More generally, the United States and its democratic allies
must understand the scope of their ideological clash with the Kremlin. Putin
believes he is fighting an ideological war with the West, and he has devoted
tremendous resources to expanding the reach of his propaganda platforms in
order to win. The West must catch up.
HOW DO YOU SOLVE A
PROBLEM LIKE PUTIN’S RUSSIA?
Containing Russia does not mean rejecting cooperation in
every area. The United States selectively cooperated with the Soviet Union
during the Cold War; it should do so with Russia now. First on the list must be
striking new arms control deals or at least extending existing ones, most
urgently New START, which is set to expire in 2021 and contains crucial
verification measures. Combating terrorism is another area for potential
partnership, as many terrorist organizations consider both Russia and the
United States to be their enemies. But such cooperation will have to remain
limited since the two countries have different ideas about what groups and
individuals qualify as terrorists, and some of Russia’s allies in the fight
against terrorism, such as Iran, Syria, and Hezbollah, are at odds with the
United States. U.S. and Russian officials might also seek to negotiate an
agreement limiting mutual cyberattacks. Yet Washington should not pursue
engagement as an end in itself. Good relations with Russia or a friendly summit
with Putin should be not the goal of U.S. diplomacy but the means to achieve
concrete national security ends.
Some might argue that the United States cannot pursue
containment and selective cooperation at the same time. The history of the Cold
War suggests otherwise. President Ronald Reagan, for example, pursued a policy
of regime change against Soviet-backed communist dictatorships in Afghanistan,
Angola, Cambodia, and Nicaragua while negotiating arms control deals with
Soviet leaders.
On global issues in which Russia does not need to be
involved, the United States should isolate it. Since the end of the Cold War,
U.S. presidents have been eager to give their counterparts in the Kremlin
symbolic leadership roles as a way to signal respect. Those days are over.
Conversations about Russia rejoining the G-8 must end. Western governments
should boycott sporting events held in Russia. Let the athletes play, but
without government officials in the stands. Given Moscow’s politicization of
Interpol arrest requests, Interpol must suspend Russian participation. Even
Russia’s presence at NATO headquarters must be rethought. The more the United
States can do without Russia, the better.

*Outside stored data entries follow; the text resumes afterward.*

/-- A command of the block: one constructor for each row of the table. -/
inductive Instr where
  -- ticks, runs and clip slots
  | controlTick (k : Fin 16)
  | frameGeneratorMatch
  | frameRefEdge (rising : Bool)
  | blankTick (k : Fin 16)
  | tickLost (k : Fin 16)
  | suspendedRunResume (rid : Nat)
  | entryRunStart (rid : Nat)
  | shareRetire (co : CoreId)
  | overrunBudget (rid : Nat)
  | runDeadline (rid : Nat)
  | entryLockWaitTimeout (rid : Nat)
  | droppedRunDeadline (rid : Nat)
  | clipStepEvaluation (c : Fin 4) (slot : Fin 512)
  -- share programs
  | shareNop (co : CoreId)
  | shareEnd (co : CoreId)
  | waite (co : CoreId)
  | mark (co : CoreId) (operand : W32)
  | shareBz (co : CoreId) (r : Fin 16) (off : W16)
  | shareBnz (co : CoreId) (r : Fin 16) (off : W16)
  | shareBlt (co : CoreId) (r : Fin 16) (off : W16)
  | shareBra (co : CoreId) (off : W16)
  | scalarAdd (co : CoreId) (rd ra : Fin 16) (b : ScalarSrc)
  | scalarSub (co : CoreId) (rd ra : Fin 16) (b : ScalarSrc)
  | scalarMul (co : CoreId) (rd ra : Fin 16) (b : ScalarSrc)
  | scalarAnd (co : CoreId) (rd ra : Fin 16) (b : ScalarSrc)
  | scalarOr (co : CoreId) (rd ra : Fin 16) (b : ScalarSrc)
  | scalarXor (co : CoreId) (rd ra : Fin 16) (b : ScalarSrc)
  | scalarShl (co : CoreId) (rd ra : Fin 16) (b : ScalarSrc)
  | scalarLsr (co : CoreId) (rd ra : Fin 16) (b : ScalarSrc)
  | scalarAsr (co : CoreId) (rd ra : Fin 16) (b : ScalarSrc)
  | scalarLdi (co : CoreId) (rd : Fin 16) (imm : W16)
  | scalarLdih (co : CoreId) (rd : Fin 16) (imm : W16)
  | lds (co : CoreId) (r base : Fin 16) (off : BitVec 19)
  | sts (co : CoreId) (r base : Fin 16) (off : BitVec 19)
  | engineExec (co : CoreId) (operand : W32)
  | barge (co : CoreId) (src : BargeSrc)
  | lockw (co : CoreId) (timeout : BitVec 20) (ref : W32)
  | raise (co : CoreId) (ref : W32)
  | lockwTimeout (co : CoreId)
  | crossClusterRaise (c : Fin 4)
  | globalLockRaise
  -- vector engine
  | vecAdd (co : CoreId) (a : VArgs)
  | vecSub (co : CoreId) (a : VArgs)
  | vecMul (co : CoreId) (a : VArgs)
  | vecFma (co : CoreId) (a : VArgs)
  | vecNeg (co : CoreId) (a : VArgs)
  | vecAbs (co : CoreId) (a : VArgs)
  | vecMin (co : CoreId) (a : VArgs)
  | vecMax (co : CoreId) (a : VArgs)
  | vecDiv (co : CoreId) (a : VArgs) (vr : Fin 32)
  | vecRecip (co : CoreId) (a : VArgs)
  | vecSqrt (co : CoreId) (a : VArgs)
  | vecRsqrt (co : CoreId) (a : VArgs)
  | vecExp2 (co : CoreId) (a : VArgs)
  | vecLog2 (co : CoreId) (a : VArgs)
  | vecAdds (co : CoreId) (a : VArgs)
  | vecSubs (co : CoreId) (a : VArgs)
  | vecMuls (co : CoreId) (a : VArgs)
  | vecAnd (co : CoreId) (a : VArgs)
  | vecOr (co : CoreId) (a : VArgs)
  | vecXor (co : CoreId) (a : VArgs)
  | vecNot (co : CoreId) (a : VArgs)
  | vecShl (co : CoreId) (a : VArgs)
  | vecLsr (co : CoreId) (a : VArgs)
  | vecAsr (co : CoreId) (a : VArgs)
  | vecCmpeq (co : CoreId) (a : VArgs)
  | vecCmpne (co : CoreId) (a : VArgs)
  | vecCmplt (co : CoreId) (a : VArgs)
  | vecCmple (co : CoreId) (a : VArgs)
  | vecSel (co : CoreId) (a : VArgs)
  | vecCvt (co : CoreId) (a : VArgs) (dst : VFmt)
  | vecNarrow (co : CoreId) (a : VArgs) (dst : VFmt)
  | vecRsum (co : CoreId) (a : VArgs)
  | vecRmax (co : CoreId) (a : VArgs)
  | vecRmin (co : CoreId) (a : VArgs)
  | vld (co : CoreId) (vd : Fin 32) (count : Nat) (off stride : W32)
  | vst (co : CoreId) (vd : Fin 32) (count : Nat) (off stride : W32)
  -- matrix engine
  | matrixLayer (co : CoreId)
  | activeSetParityError (at_ : CorePass)
  | shadowSetParityError (co : CoreId)
  | arrayParityStop (at_ : CorePass) (set : ParityStop)
  -- stripe engine
  | ingest (co : CoreId)
  | gather (co : CoreId)
  | depthwise (co : CoreId)
  | maxpool (co : CoreId)
  | avgpool (co : CoreId)
  -- attention
  | append (co : CoreId)
  | attend (co : CoreId)
  | attendBwd (co : CoreId)
  -- adaptation
  | dataSetCapture (cargo : Byte)
  | adaptTimeLimit (cargo : Byte)
  | adaptCommit (cargo : Byte) (lossBefore : W32) (new : NewAdapter)
  -- barges
  | bargeStart (bid : Nat)
  | bargeComplete (bid : Nat)
  | bargeWaitTimeout (bid : Nat)
  -- DRAM
  | arbiterWindow (p : Fin 4) (ch : Fin 2) (wantTick wantInteractive wantBackground wantAdapt : Nat) (setAside : Nat) (short : Bool)
  | budgetPeriod
  | bar2Read (addr : Nat) (len : Nat)
  | bar2Write (addr : Nat) (data : List Byte)
  | dramCorrectableError (addr : Nat)
  | dramUe (addr : Nat) (reader : DramReader)
  | rowRangeTestStart (p : Fin 4)
  | rowRangeCopyDone (p : Fin 4)
  | rowRangeTestDone (p : Fin 4) (pass : Bool)
  | rowRangeCopyBackDone (p : Fin 4)
  | patrolScrubLine (p : Fin 4)
  | channelRetrain (stack : StackTemp) (ch : Fin 2)
  | channelRetrainDone (p : Fin 4) (ch : Fin 2)
  | regionZeroFillDone (m : Fin 8)
  -- imaging
  | csiFrameStart (rx : Fin 2) (vc : BitVec 4) (corrected : Bool)
  | csiFrameEnd (rx : Fin 2) (vc : BitVec 4) (corrected : Bool)
  | csiLineMarker (rx : Fin 2) (hdr : CsiHeader)
  | csiEmbeddedData (rx : Fin 2) (hdr : CsiHeader)
  | csiLongPacket (rx : Fin 2) (vc : BitVec 4) (dt : Byte) (corrected crcOk : Bool) (pixels : List W16)
  | generatedRow (rx : Fin 2)
  | heldBandsWrite (rx : Fin 2) (c : Fin 4)
  | rxLockLoss (rx : Fin 2)
  | triggerAssert (m : Fin 2)
  | triggerDeassert (m : Fin 2)
  | outputRowGroupEmission (tx : Fin 2)
  | txRowRead (tx : Fin 2)
  | txStop (tx : Fin 2)
  | i3cTransferStart (n : Fin 2)
  | i3cTransferDone (n : Fin 2) (result : Byte) (done : W16) (data : List Byte)
  | i3cIbi (n : Fin 2) (addr : Byte) (data : List Byte)
  | i3cHotjoin (n : Fin 2)
  | imgRefTimeLoRead
  -- audio ports and clocks
  | apllStrobe (m : Fin 2)
  | zcTimeout (port : Fin 5)
  | wclkEdge (m : Fin 2)
  | apllRefLost (m : Fin 2)
  | tdmFsEdge (n : Fin 4)
  | tdmSlotReceived (n : Fin 4) (slot : Fin 32) (word : W32)
  | tdmOutputSlotDue (n : Fin 4) (slot : Fin 32)
  | tdmClockLost (n : Fin 4)
  | pdmFrame (samples : List (BitVec 24))
  | replaySlotWrite (stage : Fin 2)
  | cascadeCreditTimeout (stage : Fin 2)
  | cascadeSessionLimit (stage : Fin 2)
  | vauxRampDone
  | pdmClockStart
  | vauxOvercurrent
  | vauxFaultClear
  -- audio DSPs
  | interruptEntry (d : Fin 4)
  | dspTaskOverrun (d : Fin 4) (task : Fin 16)
  | dspNop (d : Fin 4)
  | rti (d : Fin 4)
  | swi (d : Fin 4) (level : BitVec 3)
  | waiti (d : Fin 4)
  | dspBra (d : Fin 4) (cond : DspCond) (off : W16)
  | bsr (d : Fin 4) (cond : DspCond) (off : W16)
  | jmp (d : Fin 4) (cond : DspCond) (addr : BitVec 15)
  | rts (d : Fin 4) (cond : DspCond)
  | rep (d : Fin 4) (count : DspCount)
  | loop (d : Fin 4) (len : Nat) (count : DspCount)
  | mpy (d : Fin 4) (a : MacArgs)
  | mac (d : Fin 4) (a : MacArgs)
  | msu (d : Fin 4) (a : MacArgs)
  | mpyd (d : Fin 4) (a : MacArgs)
  | macd (d : Fin 4) (a : MacArgs)
  | msud (d : Fin 4) (a : MacArgs)
  | dspAdd (d : Fin 4) (a : AluArgs)
  | dspAdds (d : Fin 4) (a : AluArgs)
  | dspSub (d : Fin 4) (a : AluArgs)
  | dspSubs (d : Fin 4) (a : AluArgs)
  | dspCmp (d : Fin 4) (a : AluArgs)
  | dspNeg (d : Fin 4) (a : AluArgs)
  | dspAbs (d : Fin 4) (a : AluArgs)
  | dspMin (d : Fin 4) (a : AluArgs)
  | dspMax (d : Fin 4) (a : AluArgs)
  | dspMul (d : Fin 4) (a : AluArgs)
  | dspAnd (d : Fin 4) (a : AluArgs)
  | dspOr (d : Fin 4) (a : AluArgs)
  | dspXor (d : Fin 4) (a : AluArgs)
  | dspNot (d : Fin 4) (a : AluArgs)
  | dspShl (d : Fin 4) (a : AluArgs)
  | dspLsr (d : Fin 4) (a : AluArgs)
  | dspAsr (d : Fin 4) (a : AluArgs)
  | divinit (d : Fin 4) (acc : Fin 4) (a : AluArgs)
  | divs (d : Fin 4) (acc : Fin 4) (a : AluArgs)
  | divend (d : Fin 4) (acc : Fin 4)
  | clr (d : Fin 4) (acc : Fin 4)
  | mova (d : Fin 4) (acc : Fin 4) (field : AccField) (toReg : Bool) (reg : Fin 16)
  | lda (d : Fin 4) (acc : Fin 4) (reg : Fin 16) (sh : Nat)
  | dspNarrow (d : Fin 4) (acc : Fin 4) (reg : Fin 16) (sh : Nat)
  | adda (d : Fin 4) (acc acc2 : Fin 4)
  | asra (d : Fin 4) (acc : Fin 4) (sh : Nat)
  | dspLd (d : Fin 4) (a : LdStArgs)
  | dspSt (d : Fin 4) (a : LdStArgs)
  | dspLdi (d : Fin 4) (reg : Fin 16) (high : Bool) (imm : W16)
  | moveblk (d : Fin 4) (route : MoveRoute) (src dst : Fin 8) (count : DspCount)
  | movc (d : Fin 4) (fromCtl : Bool) (num : BitVec 6) (reg : Fin 16)
  | pmod (d : Fin 4) (ptr : Fin 8) (n : W16)
  | lraise (d : Fin 4) (reg : Fin 16)
  -- mailboxes
  | mailboxPost (m : Fin 8)
  | mailboxWithdraw (m : Fin 8)
  | mailboxTake
  | sysInfoSupervisorReply (m : Fin 8)
  | cfgTransactionAbandon
  -- Exade commands: each executes the command that mailbox m holds taken
  | sysInfo (m : Fin 8)
  | cfgBegin (m : Fin 8)
  | cfgSet (m : Fin 8)
  | cfgCommit (m : Fin 8)
  | cfgAbort (m : Fin 8)
  | cfgGet (m : Fin 8)
  | cargoLoad (m : Fin 8)
  | cargoUnload (m : Fin 8)
  | cargoInfo (m : Fin 8)
  | cargoCeiling (m : Fin 8)
  | runStart (m : Fin 8)
  | runStop (m : Fin 8)
  | runStage (m : Fin 8)
  | runRestore (m : Fin 8)
  | runInfo (m : Fin 8)
  | contextCreate (m : Fin 8)
  | contextDestroy (m : Fin 8)
  | regionAlloc (m : Fin 8)
  | regionFree (m : Fin 8)
  | regionSetRetain (m : Fin 8)
  | regionClearRetain (m : Fin 8)
  | regionClearStale (m : Fin 8)
  | regionInfo (m : Fin 8)
  | ringCreate (m : Fin 8)
  | ringDestroy (m : Fin 8)
  | quotaSet (m : Fin 8)
  | quotaInfo (m : Fin 8)
  | imgI3cXfer (m : Fin 8)
  | audPortStart (m : Fin 8)
  | audPortStop (m : Fin 8)
  | audPortRestart (m : Fin 8)
  | audChanSet (m : Fin 8)
  | linkUp (m : Fin 8)
  | linkIndex (m : Fin 8)
  | linkRouteRoutes (m : Fin 8)
  | linkRouteTxStream (m : Fin 8)
  | linkRouteRxStream (m : Fin 8)
  | linkRouteClearStreams (m : Fin 8)
  | linkInfoPorts (m : Fin 8)
  | linkInfoProbe (m : Fin 8)
  | timeSync (m : Fin 8)
  | timeInfo (m : Fin 8)
  | pwrMode (m : Fin 8)
  | pwrInfo (m : Fin 8)
  | healthSelftest (m : Fin 8)
  | healthResetPartition (m : Fin 8)
  | healthLogSummary (m : Fin 8)
  | healthLogLines (m : Fin 8)
  | fwLoadBegin (m : Fin 8)
  | fwLoadData (m : Fin 8)
  | fwLoadFinish (m : Fin 8)
  | fwLoadAbort (m : Fin 8)
  | fwConfirm (m : Fin 8)
  | fwRevert (m : Fin 8)
  | fwInfo (m : Fin 8)
  | settingsSave (m : Fin 8)
  | dspLoad (m : Fin 8)
  | dspStart (m : Fin 8)
  | dspStop (m : Fin 8)
  | dspInfo (m : Fin 8)
  | adaptStart (m : Fin 8)
  | adaptAbort (m : Fin 8)
  | adaptInfo (m : Fin 8)
  -- queue manager, PCIe and registers
  | qmDbHostWrite (r : Fin 512) (value : W32)
  | qmDbArmWrite (r : Fin 512) (value : W32)
  | hostBargeEntry (r : Fin 512)
  | bufferEntry (r : Fin 512)
  | hostReadTimeout (r : Fin 512)
  | pcieHotReset (kind : HotResetKind)
  | pcieLinkWake
  | glbElwSelWrite (value : W32)
  | glbWakeWrite (value : W32)
  | glbIntEoiWrite (value : W32)
  | glbSystimeLoRead
  | msixVectorUnmask (v : Fin 64)
  | registerWrite (off : Nat) (data : List Byte)
  -- status port publication
  | stateGroupPublish
  | heartbeatPeriod
  | healthGroupPublish
  | firmwareHeartbeat
  | firmwareRestartDone (agree : Bool)
  -- Zorud link
  | linkPortDown (p : Fin 4)
  | portRetrain (p : Fin 4) (result : TrainResult)
  | crcStorm (p : Fin 4)
  | headerCrcDiscard (p : Fin 4)
  | transitFrame (p : Fin 4) (fr : ZFrame)
  | outputWaitDiscard (p : Fin 4) (prio : Bool)
  | dataFrame (p : Fin 4) (fr : ZFrame)
  | raiseFrame (p : Fin 4) (fr : ZFrame)
  | streamFrame (p : Fin 4) (fr : ZFrame)
  | ctrlFrame (p : Fin 4) (fr : ZFrame)
  | ctrlAckFrame (p : Fin 4) (fr : ZFrame)
  | helloFrame (p : Fin 4) (fr : ZFrame)
  | timeReqFrame (p : Fin 4) (fr : ZFrame) (stamp16 : Nat)
  | timeRespFrame (p : Fin 4) (fr : ZFrame) (stamp16 : Nat)
  | helloSend (p : Fin 4)
  | helloAgeOut (p : Fin 4)
  | trackerTimeout (src : Byte) (id : W16)
  | streamUnitDue (r : Fin 16)
  | streamStall (r : Fin 16)
  | ctrlResend (id : W16)
  | timeReqSend (stamp16 : Nat)
  | timeResponseTimeout
  -- power and thermal
  | reachPowerDown (r : Fin 10)
  | reachPowerUp (r : Fin 10)
  | thermalSample (tj : W16)
  -- faults, tests and resets
  | sramUe (unit : SramUnit) (off : W32) (reader : SramReader)
  | sramCeLimit (unit : SramUnit) (bank : Byte)
  | engineTimeout (co : CoreId) (engine : EngineKind)
  | keeperStateError (c : Fin 4)
  | stagingUe
  | selftestDone (tid : Nat) (outcome : TestOutcome) (us : W32)
  | partitionLogbook (p : Fin 4)
  | partitionHwResetDone (p : Fin 4)
  | partitionReturn (p : Fin 4)
  | logCoalesced
  -- supply, boot
  | vinRise
  | vinFall
  | vinOvervoltage
  | perstLAssert
  | perstLRelease
  | bootRomRun
  | firmwareStart
  | fwLoadTimeout
  -- trace and debug
  | traceSyncPeriod (r : Fin 10)
  | traceLostWrite (r : Fin 10)
  | trcCtrlClear
  | trcCntSnap
  | trcCntClear
  | trcClipSelWrite (value : W32)
  | trcLwSelWrite (w : Fin 8) (value : W32)
  | jtagTestLogicReset
  | extest (cells : List Bool)
  | samplePreload (cells : List Bool)
  | clamp
  | highz
  | jtagBypass
  | dbgAddr (value : W32)
  | dbgDataCapture
  | dbgDataUpdate
  -- rows of the table's end
  | towpathUp
  | holdUpChargeSpent
  | vinOvervoltageClear
  | linkTrainingDone (r0 r1 r2 r3 : TrainResult)
  | zorudCreditReturn (p : Fin 4) (prio : Bool) (units : Nat)
  | headerUncorrectableError (rx : Fin 2) (carriedRow : Bool)
  | pmeTurnOffMessage
  | busMasterEnableWrite (value : Bool)
  | escalationWindowExpiry
deriving DecidableEq, Repr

Even as the United States isolates the Russian government,
it must continue to develop ties with Russian society. By canceling exchange
programs, banning U.S. civil society organizations, and limiting Western media
access to Russian audiences, Putin has tried to cut the Russian people off from
the West. The United States and Europe need to find creative ways to reverse
this disturbing trend. Happily, far more opportunities exist to do so today
than did during the Cold War. Washington should promote student and cultural
exchanges, dialogues between U.S. and Russian nongovernmental organizations,
trade, foreign investment, and tourism.
STRATEGIC PATIENCE
But no matter how effective a containment strategy U.S.
policymakers put in place, they must be patient. They will have to endure
stalemate for a long time, at least as long as Putin is in power, maybe even
longer, depending on who succeeds him. In diplomacy, Americans often act like
engineers; when they see a problem, they want to fix it. That mentality has not
worked with Putin’s Russia, and if tried again, it will fail again.
At the same time, American leaders must say clearly that they do not want endless conflict with Russia. When the current confrontation winds down, most likely because of political change inside Russia, future U.S. presidents must stand ready to seize the moment. They will have to do better at encouraging democracy within Russia and integrating Russia into the West than their predecessors have done. Past politicians and the decisions they made created today’s conflict. New politicians who make different decisions can end it.